DATA RECORDS:
####

-- ==== Sys2Proof/Tests/Slice0.lean ====
section
/-! SUPPORT. The model's own tests: ill-formed terms that WellFormed refuses, words written out from the encodings of 30_encoding.md, one-step results taken from the worked examples of spec/, and for every statement with hypotheses a state that meets them. -/

namespace Sys2Proof.Tests

open Sys2Proof Sys2Proof.Machine

set_option Elab.async false

/-- A call in progress in mode `m`. -/
def call (m : Mode) : State := { State.reset with mode := m, running := true }

/-- A call in progress in mode `m` with input and output space. -/
def fed (m : Mode) (input : List Byte) (left : Nat) : State := { call m with src := ⟨0, 0, input, 0⟩, left := left }

/-- A field of the next state. -/
def after {α : Type} (r : Result) (f : State → α) : Option α :=
  match r with
  | .next t => some (f t)
  | .fault _ => none
  | .refused _ => none

/-- The instruction decoded. -/
def instrOf : Fetched → Option Instr
  | .element i _ => some i
  | .starved _ _ => none
  | .overflow => none

/-- The instruction that bytes at the start of a stream are, in a context. -/
def word (ctx : Context) (bytes : List Byte) : Option Instr := instrOf (decode ctx (.ofBytes bytes))

/-- A literal/length code of two codewords. -/
def code2 : Code LlEntry := [(⟨1, 0⟩, .lit 97), (⟨1, 1⟩, .eob)]

/-- A literal/length code with a length symbol that has an extra bit. -/
def codeLen : Code LlEntry := [(⟨1, 0⟩, .len 8), (⟨1, 1⟩, .eob)]

/-- A distance code of two codewords. -/
def dist2 : Code DistEntry := [(⟨1, 0⟩, .dist 4), (⟨1, 1⟩, .invalid)]

/-- A code-length code with the symbols 0, 16, 17 and 18, two bits each (42_blocks.md R256's example). -/
def clCode4 : Code ClEntry := [(⟨2, 0⟩, .sym 0), (⟨2, 1⟩, .sym 16), (⟨2, 2⟩, .sym 17), (⟨2, 3⟩, .sym 18)]

/-! ### WellFormed refuses -/

theorem test_illformed_codeword_empty : (Instr.endOfBlock ⟨0, 0⟩).wellFormed = false := by decide +kernel
theorem test_illformed_codeword_long : (Instr.endOfBlock ⟨16, 0⟩).wellFormed = false := by decide +kernel
theorem test_illformed_codeword_value : (Instr.literal ⟨3, 8⟩ 0).wellFormed = false := by decide +kernel
theorem test_illformed_cl_codeword : (Instr.clLength ⟨8, 0⟩ 0).wellFormed = false := by decide +kernel
theorem test_illformed_raw_empty : (Instr.storedData []).wellFormed = false := by decide +kernel
theorem test_illformed_raw_long (data : List Byte) (h : data.length = 65536) :
    (Instr.gzipExtra data).wellFormed = false := by simp [Instr.wellFormed, rawRunWellFormed, h]
theorem test_illformed_strz_empty : (Instr.gzipName []).wellFormed = false := by decide +kernel
theorem test_illformed_strz_inner_nul : (Instr.gzipComment [0, 65]).wellFormed = false := by decide +kernel
theorem test_illformed_record_extra : (Instr.getHeader { extra := some [1], extraMax := 0 }).wellFormed = false := by decide +kernel
theorem test_illformed_record_name : (Instr.getHeader { name := some [1], nameMax := 0 }).wellFormed = false := by decide +kernel
theorem test_illformed_record_comment :
    (Instr.getHeader { comment := some [1], commentMax := 0 }).wellFormed = false := by decide +kernel
theorem test_illformed_output_count : (Instr.inflate [] (2 ^ 32) 0).wellFormed = false := by decide +kernel
theorem test_illformed_input_count (input : List Byte) (h : input.length = 2 ^ 32) :
    (Instr.inflate input 0 0).wellFormed = false := by simp [Instr.wellFormed, h]

/-! ### Words written out from 30_encoding.md -/

/-- R126, R127, R128, R130 and 20_memory.md R87. -/
theorem test_words_of_fields :
    word (.head .zlib) [0x78, 0x9C] = some (.zlibHeader 0x78 0x9C) ∧
    word .dictid [0x0A, 0x1B, 0x2C, 0x3D] = some (.zlibDictid 0x0A1B2C3D) ∧
    word .adler32 [0x21, 0xE7, 0x04, 0x93] = some (.zlibAdler32 0x21E70493) ∧
    word (.head .gzip) [0x1F, 0x8B] = some .gzipMagic ∧
    word (.head .zlib) [0x1F, 0x8B] = some (.zlibHeader 0x1F 0x8B) ∧
    word .flags [0x08, 0x1F] = some (.gzipCmFlg 0x08 0x1F) ∧
    word .time [0x78, 0x56, 0x34, 0x12] = some (.gzipMtime 0x12345678) ∧
    word .os [0x02, 0x03] = some (.gzipXflOs 0x02 0x03) ∧
    word .xlen [0x03, 0x01] = some (.gzipXlen 0x0103) ∧
    word (.extra 3) [0x58, 0x59, 0x5A, 0x61] = some (.gzipExtra [0x58, 0x59, 0x5A]) ∧
    word .name [0x61, 0x2E, 0x00, 0x63] = some (.gzipName [0x61, 0x2E, 0x00]) ∧
    word .comment [0x63, 0x00, 0x9B] = some (.gzipComment [0x63, 0x00]) ∧
    word .hcrc [0x9B, 0x71] = some (.gzipHcrc 0x719B) ∧
    word .crc32 [0x53, 0x74, 0x24, 0xF4] = some (.gzipCrc32 0xF4247453) ∧
    word .isize [0x0D, 0x00, 0x00, 0x01] = some (.gzipIsize 0x0100000D) := by decide +kernel

/-- R114 to R119: BFINAL is the first bit; LEN and NLEN; HLIT 29, HDIST 1, HCLEN 14; a repeat code with its bits. -/
theorem test_words_of_blocks :
    word .blockHeader [0b001] = some (.blockStored true) ∧
    word .blockHeader [0b010] = some (.blockFixed false) ∧
    word .blockHeader [0b101] = some (.blockDynamic true) ∧
    word .blockHeader [0b110] = some (.blockReserved false) ∧
    word .storedLen [0x05, 0x00, 0xFA, 0xFF] = some (.storedLenNlen 0x0005 0xFFFA) ∧
    word (.storedData 2) [0x68, 0x65, 0x6C] = some (.storedData [0x68, 0x65]) ∧
    word .dynCounts [0b00111101, 0b00111000] = some (.dynCounts 29 1 14) ∧
    word .clLen [0b110] = some (.dynCllen 6) ∧
    word (.codeLengths clCode4) [0b00] = some (.clLength ⟨2, 0⟩ 0) ∧
    word (.codeLengths clCode4) [0b0110] = some (.clRepeatPrev ⟨2, 1⟩ 1) ∧
    word (.codeLengths clCode4) [0b10001] = some (.clZeroShort ⟨2, 2⟩ 4) ∧
    word (.codeLengths clCode4) [0b01000011, 0b1] = some (.clZeroLong ⟨2, 3⟩ 0b1010000) := by decide +kernel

####

REQUIREMENT:
Quote exactly the first line of the data and every line after it through the one holding "namespace Sys2Proof.Tests".

SOLVED PROBLEM:
-- ==== Sys2Proof/Tests/Slice0.lean ====
section
/-! SUPPORT. The model's own tests: ill-formed terms that WellFormed refuses, words written out from the encodings of 30_encoding.md, one-step results taken from the worked examples of spec/, and for every statement with hypotheses a state that meets them. -/

namespace Sys2Proof.Tests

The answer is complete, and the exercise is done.